ACTIVITY: Please repeat the lines below exactly. Begin with the line containing "else (List.range (min" and go on through the line containing "the highest. -/".

---------- MATERIAL FOR THE TASK

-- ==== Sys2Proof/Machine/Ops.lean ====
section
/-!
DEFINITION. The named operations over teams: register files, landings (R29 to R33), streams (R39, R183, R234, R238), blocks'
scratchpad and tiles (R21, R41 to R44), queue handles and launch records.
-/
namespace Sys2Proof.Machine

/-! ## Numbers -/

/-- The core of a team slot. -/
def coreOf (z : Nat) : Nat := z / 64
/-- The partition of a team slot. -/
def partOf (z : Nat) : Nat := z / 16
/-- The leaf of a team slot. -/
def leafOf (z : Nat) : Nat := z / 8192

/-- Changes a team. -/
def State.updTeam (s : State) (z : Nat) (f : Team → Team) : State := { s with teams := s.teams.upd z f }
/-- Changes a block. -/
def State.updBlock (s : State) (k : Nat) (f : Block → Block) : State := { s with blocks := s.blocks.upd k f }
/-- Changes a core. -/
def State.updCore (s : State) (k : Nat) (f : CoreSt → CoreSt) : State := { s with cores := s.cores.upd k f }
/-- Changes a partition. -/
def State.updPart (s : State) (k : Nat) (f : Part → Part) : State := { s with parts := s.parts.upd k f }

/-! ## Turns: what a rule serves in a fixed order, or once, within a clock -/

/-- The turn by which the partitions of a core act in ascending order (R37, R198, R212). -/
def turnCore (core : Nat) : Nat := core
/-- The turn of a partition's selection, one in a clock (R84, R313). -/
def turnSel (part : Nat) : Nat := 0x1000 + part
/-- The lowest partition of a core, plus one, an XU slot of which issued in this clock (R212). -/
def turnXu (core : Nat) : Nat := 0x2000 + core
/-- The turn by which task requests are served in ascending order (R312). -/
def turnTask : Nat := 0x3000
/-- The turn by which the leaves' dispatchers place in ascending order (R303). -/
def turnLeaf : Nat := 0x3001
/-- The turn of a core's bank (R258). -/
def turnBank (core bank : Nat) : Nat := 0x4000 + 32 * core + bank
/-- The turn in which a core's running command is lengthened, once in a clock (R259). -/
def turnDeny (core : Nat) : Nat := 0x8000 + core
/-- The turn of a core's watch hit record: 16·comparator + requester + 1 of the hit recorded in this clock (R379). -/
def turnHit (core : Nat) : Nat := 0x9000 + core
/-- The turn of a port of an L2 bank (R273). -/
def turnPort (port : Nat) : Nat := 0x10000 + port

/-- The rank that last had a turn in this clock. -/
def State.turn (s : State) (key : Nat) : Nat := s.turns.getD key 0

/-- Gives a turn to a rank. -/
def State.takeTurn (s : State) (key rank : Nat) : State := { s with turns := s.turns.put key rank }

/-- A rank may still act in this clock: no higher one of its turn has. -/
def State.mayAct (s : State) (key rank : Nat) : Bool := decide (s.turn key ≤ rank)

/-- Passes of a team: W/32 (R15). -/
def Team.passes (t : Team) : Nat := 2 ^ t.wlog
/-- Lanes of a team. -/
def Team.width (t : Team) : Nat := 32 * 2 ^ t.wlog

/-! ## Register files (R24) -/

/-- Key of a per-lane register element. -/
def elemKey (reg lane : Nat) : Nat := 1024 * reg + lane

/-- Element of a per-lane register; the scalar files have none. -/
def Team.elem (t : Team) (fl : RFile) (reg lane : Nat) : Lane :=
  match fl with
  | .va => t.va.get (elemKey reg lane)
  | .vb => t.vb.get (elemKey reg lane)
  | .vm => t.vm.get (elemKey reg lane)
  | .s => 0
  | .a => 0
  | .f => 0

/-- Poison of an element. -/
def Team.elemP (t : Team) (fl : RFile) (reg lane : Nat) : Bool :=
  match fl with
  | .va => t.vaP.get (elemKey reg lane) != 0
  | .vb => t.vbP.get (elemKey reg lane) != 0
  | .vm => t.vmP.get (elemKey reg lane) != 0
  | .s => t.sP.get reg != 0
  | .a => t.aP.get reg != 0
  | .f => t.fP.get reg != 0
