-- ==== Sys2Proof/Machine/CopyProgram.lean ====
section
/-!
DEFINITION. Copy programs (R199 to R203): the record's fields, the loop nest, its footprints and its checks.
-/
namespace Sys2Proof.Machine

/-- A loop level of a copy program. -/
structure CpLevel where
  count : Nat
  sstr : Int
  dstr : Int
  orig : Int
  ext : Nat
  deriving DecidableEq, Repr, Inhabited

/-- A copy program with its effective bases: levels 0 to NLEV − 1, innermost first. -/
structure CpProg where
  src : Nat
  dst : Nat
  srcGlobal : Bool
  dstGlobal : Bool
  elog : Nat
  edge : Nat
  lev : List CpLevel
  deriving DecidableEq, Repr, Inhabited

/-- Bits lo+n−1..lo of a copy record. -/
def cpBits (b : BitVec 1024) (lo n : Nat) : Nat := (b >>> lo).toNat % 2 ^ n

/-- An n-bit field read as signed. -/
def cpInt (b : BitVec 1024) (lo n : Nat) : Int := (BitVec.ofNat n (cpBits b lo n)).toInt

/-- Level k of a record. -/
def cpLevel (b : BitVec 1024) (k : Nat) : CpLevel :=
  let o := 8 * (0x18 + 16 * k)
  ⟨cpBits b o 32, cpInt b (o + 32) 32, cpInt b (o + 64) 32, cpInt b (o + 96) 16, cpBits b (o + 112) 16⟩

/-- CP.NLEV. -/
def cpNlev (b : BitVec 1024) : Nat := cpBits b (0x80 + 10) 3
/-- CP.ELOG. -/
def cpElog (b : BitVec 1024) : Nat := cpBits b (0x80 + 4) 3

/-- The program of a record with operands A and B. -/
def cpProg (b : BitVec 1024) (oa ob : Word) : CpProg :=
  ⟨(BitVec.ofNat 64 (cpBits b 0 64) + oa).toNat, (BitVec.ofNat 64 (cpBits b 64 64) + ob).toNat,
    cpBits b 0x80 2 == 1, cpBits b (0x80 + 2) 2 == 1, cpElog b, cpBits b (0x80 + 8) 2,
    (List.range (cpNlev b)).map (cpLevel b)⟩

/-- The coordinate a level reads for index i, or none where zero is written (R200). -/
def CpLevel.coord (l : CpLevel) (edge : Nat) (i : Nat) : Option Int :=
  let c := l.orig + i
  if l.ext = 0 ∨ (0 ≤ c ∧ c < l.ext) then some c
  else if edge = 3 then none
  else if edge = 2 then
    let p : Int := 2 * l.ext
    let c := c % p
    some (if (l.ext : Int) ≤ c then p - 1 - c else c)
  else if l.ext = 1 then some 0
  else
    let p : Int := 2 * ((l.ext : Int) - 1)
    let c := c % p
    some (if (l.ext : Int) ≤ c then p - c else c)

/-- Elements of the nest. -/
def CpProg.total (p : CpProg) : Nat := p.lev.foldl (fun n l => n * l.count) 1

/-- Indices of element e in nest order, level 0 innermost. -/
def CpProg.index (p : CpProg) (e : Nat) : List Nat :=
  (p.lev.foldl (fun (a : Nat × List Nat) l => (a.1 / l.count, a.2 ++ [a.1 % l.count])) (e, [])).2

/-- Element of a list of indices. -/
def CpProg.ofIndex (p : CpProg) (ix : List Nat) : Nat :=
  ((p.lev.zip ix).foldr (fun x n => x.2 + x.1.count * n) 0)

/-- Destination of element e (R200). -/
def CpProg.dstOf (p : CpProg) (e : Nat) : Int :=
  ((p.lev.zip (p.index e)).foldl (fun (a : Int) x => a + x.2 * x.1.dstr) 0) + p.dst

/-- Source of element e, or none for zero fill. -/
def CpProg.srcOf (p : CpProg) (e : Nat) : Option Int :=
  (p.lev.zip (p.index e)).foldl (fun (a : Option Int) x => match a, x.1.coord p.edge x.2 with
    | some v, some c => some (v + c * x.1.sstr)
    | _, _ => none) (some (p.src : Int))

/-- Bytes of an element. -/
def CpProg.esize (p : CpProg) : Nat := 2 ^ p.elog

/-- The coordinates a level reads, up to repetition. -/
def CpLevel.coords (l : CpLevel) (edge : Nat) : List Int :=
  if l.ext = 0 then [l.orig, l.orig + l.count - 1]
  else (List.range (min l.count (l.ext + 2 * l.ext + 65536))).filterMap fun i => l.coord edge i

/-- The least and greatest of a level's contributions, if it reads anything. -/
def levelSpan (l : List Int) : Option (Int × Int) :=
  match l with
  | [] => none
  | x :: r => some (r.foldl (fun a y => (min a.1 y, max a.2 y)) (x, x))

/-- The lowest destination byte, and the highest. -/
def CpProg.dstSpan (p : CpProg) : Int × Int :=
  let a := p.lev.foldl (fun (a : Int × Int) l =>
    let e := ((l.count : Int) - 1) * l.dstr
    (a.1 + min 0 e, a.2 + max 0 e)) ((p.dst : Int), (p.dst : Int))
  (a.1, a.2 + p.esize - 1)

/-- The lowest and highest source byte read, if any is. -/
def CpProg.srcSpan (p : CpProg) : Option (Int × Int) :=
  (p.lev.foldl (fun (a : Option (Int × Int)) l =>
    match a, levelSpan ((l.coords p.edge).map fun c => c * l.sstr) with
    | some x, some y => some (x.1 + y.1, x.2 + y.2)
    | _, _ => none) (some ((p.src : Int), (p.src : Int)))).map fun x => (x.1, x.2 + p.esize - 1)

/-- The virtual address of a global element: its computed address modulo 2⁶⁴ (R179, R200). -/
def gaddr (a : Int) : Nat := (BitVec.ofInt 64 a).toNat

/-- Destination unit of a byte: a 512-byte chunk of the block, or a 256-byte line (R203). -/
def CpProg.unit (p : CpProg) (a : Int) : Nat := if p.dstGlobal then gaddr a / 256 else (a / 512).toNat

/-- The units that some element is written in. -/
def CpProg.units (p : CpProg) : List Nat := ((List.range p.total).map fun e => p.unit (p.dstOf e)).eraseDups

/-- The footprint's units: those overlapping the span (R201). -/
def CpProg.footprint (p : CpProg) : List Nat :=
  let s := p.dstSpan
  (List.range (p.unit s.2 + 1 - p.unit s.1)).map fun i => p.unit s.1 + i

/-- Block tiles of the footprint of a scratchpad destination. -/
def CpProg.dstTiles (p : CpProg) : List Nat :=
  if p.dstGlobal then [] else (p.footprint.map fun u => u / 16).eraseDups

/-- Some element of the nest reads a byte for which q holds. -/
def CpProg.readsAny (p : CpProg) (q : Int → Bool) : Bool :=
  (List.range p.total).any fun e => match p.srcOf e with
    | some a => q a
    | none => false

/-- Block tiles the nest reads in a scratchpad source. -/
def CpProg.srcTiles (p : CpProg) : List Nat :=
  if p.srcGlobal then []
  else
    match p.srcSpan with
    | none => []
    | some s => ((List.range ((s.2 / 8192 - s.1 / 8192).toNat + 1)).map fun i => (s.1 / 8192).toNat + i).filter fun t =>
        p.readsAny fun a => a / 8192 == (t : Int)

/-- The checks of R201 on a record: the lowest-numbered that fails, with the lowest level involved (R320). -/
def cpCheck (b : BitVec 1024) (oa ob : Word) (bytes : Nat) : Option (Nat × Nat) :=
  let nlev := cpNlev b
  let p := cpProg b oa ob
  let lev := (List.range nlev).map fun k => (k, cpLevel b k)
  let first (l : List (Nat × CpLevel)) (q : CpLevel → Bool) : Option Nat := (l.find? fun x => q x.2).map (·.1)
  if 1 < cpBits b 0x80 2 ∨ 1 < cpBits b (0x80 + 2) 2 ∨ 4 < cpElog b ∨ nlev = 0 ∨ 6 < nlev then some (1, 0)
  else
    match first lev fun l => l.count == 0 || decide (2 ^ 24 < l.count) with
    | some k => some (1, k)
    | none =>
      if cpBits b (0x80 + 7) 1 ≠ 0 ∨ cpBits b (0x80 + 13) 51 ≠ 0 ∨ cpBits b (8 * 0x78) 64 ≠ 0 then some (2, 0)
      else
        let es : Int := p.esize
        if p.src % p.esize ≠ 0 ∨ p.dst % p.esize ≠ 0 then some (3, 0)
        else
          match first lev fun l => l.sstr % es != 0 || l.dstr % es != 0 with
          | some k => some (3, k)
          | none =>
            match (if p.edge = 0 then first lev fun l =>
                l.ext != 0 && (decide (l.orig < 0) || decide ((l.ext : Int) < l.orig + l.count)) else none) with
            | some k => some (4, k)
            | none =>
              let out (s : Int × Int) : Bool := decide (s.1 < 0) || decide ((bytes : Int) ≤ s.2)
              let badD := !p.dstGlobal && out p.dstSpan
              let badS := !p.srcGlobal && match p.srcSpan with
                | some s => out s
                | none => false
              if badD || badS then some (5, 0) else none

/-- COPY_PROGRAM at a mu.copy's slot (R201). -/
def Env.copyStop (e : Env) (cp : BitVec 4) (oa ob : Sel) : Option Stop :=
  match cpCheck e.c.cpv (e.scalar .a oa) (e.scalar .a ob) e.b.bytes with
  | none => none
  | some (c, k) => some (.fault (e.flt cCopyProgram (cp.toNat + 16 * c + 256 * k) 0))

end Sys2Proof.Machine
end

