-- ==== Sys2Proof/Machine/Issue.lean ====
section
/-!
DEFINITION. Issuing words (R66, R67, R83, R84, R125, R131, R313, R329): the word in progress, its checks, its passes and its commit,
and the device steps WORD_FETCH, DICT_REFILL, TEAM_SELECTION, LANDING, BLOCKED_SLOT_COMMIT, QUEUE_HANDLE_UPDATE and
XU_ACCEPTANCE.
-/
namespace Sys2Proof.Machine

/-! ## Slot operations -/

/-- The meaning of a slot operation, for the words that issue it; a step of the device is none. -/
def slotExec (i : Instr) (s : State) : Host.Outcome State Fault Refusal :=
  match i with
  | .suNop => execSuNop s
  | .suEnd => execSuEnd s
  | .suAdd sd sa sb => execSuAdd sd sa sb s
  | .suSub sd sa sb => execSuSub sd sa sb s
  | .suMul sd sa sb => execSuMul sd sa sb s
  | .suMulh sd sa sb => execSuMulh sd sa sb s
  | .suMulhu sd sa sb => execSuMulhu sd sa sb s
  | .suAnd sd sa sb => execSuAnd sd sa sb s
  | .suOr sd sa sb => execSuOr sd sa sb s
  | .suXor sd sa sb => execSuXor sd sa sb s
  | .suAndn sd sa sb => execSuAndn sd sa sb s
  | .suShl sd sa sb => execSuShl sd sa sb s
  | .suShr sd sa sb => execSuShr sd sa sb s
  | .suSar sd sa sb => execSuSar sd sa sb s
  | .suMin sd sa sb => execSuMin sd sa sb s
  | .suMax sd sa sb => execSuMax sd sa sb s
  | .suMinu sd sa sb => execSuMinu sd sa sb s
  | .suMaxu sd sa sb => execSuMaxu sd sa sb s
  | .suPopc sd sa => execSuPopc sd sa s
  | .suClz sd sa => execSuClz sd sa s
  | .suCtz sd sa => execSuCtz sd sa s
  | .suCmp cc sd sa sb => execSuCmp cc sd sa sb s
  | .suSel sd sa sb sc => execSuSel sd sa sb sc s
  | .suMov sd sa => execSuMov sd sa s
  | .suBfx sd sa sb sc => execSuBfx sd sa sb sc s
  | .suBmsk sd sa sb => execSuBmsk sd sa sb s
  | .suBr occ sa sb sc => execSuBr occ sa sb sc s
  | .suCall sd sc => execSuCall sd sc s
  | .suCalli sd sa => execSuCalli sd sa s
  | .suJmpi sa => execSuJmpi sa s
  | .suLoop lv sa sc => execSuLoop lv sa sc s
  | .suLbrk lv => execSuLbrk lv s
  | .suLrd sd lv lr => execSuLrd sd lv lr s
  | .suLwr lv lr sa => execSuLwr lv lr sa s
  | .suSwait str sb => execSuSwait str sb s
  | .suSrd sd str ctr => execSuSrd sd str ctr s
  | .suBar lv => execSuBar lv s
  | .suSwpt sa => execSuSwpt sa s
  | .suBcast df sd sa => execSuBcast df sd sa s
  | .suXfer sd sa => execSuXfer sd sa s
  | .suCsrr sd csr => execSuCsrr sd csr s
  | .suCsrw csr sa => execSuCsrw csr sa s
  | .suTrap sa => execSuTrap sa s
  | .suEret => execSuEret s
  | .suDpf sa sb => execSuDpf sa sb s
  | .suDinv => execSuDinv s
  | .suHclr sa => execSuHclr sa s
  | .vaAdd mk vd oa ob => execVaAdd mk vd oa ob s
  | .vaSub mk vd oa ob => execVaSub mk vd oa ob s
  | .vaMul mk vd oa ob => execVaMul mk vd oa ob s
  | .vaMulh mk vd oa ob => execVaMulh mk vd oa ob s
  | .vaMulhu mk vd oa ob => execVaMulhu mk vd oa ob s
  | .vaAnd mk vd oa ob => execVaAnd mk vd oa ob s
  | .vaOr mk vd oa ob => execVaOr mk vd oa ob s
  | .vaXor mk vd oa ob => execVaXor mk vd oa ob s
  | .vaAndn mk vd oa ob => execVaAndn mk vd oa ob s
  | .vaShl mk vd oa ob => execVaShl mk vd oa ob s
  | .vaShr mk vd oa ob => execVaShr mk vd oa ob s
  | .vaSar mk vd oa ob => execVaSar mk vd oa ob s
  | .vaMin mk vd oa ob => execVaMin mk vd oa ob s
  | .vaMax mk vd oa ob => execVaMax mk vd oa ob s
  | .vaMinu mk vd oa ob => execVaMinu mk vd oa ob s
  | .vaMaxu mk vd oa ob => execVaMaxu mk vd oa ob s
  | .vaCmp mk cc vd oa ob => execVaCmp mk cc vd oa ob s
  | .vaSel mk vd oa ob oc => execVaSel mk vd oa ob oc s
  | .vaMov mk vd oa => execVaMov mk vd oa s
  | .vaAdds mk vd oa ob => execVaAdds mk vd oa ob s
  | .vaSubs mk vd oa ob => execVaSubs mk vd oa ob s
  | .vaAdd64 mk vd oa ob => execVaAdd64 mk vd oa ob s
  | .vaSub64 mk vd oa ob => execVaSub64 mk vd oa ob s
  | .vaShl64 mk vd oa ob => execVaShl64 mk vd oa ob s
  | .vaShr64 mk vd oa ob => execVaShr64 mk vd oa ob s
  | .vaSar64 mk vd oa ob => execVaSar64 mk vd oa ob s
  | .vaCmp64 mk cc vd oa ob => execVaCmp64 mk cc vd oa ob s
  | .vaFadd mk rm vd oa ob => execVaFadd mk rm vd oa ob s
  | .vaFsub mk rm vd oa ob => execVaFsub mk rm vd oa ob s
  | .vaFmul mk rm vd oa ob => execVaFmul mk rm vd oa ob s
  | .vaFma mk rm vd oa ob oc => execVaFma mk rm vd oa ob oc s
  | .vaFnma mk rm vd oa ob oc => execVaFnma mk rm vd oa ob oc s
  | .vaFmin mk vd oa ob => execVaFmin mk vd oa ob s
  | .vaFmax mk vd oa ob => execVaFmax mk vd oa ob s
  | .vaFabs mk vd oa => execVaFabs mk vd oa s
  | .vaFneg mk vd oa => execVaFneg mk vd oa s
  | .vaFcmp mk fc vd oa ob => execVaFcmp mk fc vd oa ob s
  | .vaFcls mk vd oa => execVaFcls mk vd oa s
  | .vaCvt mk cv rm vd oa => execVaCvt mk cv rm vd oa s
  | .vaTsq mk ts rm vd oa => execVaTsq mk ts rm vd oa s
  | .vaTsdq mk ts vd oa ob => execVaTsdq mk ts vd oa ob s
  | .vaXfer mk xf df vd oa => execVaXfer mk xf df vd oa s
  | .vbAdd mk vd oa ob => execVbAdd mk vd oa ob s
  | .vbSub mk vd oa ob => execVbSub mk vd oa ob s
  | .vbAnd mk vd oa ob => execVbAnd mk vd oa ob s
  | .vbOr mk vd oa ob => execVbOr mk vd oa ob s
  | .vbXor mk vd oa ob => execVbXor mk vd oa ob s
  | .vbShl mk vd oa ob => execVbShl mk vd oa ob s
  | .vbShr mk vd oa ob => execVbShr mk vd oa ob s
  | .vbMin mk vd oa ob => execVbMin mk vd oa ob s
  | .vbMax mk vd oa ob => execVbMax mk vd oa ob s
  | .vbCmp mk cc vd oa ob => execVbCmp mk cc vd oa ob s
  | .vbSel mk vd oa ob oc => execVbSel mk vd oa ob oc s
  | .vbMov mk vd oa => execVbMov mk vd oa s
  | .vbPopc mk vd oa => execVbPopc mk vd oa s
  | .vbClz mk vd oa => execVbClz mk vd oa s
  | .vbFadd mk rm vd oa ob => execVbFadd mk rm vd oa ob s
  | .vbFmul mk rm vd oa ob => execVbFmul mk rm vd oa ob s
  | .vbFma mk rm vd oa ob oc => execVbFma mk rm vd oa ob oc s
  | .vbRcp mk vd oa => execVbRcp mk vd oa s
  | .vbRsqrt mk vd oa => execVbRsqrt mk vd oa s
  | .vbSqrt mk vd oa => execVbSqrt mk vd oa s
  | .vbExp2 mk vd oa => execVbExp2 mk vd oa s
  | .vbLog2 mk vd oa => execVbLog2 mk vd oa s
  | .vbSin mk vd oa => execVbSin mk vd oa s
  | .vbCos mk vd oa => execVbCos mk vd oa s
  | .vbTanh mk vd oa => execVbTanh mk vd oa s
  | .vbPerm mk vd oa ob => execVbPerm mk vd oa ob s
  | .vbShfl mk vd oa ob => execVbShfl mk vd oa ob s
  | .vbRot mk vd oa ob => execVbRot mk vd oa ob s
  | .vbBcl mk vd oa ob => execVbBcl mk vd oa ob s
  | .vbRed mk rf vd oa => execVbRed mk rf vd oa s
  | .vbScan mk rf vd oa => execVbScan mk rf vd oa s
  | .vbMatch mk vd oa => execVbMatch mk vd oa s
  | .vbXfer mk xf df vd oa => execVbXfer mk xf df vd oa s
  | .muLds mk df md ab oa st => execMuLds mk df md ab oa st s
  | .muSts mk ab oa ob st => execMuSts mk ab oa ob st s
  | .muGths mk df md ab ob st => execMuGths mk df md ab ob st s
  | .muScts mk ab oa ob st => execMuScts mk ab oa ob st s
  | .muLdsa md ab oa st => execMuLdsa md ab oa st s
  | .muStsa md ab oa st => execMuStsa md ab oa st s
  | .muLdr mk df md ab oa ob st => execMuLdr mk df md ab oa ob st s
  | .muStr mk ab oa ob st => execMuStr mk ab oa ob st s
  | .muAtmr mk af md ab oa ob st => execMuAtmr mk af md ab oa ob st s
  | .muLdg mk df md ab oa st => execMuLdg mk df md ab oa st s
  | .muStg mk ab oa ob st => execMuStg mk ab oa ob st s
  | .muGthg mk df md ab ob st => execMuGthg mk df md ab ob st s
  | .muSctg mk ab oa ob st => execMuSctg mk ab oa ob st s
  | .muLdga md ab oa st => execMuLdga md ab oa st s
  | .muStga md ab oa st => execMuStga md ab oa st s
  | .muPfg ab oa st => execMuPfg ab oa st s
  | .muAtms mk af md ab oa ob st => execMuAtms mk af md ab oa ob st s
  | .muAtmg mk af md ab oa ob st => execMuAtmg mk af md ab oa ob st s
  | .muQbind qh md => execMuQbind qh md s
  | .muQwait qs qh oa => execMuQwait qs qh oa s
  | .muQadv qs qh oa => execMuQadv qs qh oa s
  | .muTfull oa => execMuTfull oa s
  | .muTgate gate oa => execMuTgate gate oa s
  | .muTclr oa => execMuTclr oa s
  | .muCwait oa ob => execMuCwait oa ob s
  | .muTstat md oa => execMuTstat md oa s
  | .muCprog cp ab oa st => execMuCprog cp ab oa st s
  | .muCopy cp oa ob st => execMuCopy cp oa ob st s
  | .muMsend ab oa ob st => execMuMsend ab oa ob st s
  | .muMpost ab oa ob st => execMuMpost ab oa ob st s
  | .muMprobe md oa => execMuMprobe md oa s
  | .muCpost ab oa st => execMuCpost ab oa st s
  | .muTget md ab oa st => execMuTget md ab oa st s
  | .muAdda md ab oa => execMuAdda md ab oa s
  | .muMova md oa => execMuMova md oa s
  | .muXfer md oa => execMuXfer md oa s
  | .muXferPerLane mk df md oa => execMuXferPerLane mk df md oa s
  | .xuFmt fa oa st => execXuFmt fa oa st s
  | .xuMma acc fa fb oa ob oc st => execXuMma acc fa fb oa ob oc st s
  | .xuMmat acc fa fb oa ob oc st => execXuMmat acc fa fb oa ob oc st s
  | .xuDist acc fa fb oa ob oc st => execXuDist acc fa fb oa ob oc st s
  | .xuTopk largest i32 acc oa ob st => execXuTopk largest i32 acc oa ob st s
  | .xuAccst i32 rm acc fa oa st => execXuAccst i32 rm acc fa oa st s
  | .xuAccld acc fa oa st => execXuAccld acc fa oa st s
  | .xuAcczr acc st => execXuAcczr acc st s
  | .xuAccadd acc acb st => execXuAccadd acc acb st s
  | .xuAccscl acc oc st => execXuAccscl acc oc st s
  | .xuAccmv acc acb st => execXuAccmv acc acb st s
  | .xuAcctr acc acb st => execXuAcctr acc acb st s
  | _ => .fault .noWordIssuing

--------------------

TASK OUTPUT:
  else (List.range (min l.count (l.ext + 2 * l.ext + 65536))).filterMap fun i => l.coord edge i

/-- The least and greatest of a level's contributions, if it reads anything. -/
def levelSpan (l : List Int) : Option (Int × Int) :=
  match l with
  | [] => none
  | x :: r => some (r.foldl (fun a y => (min a.1 y, max a.2 y)) (x, x))

/-- The lowest destination byte, and the highest. -/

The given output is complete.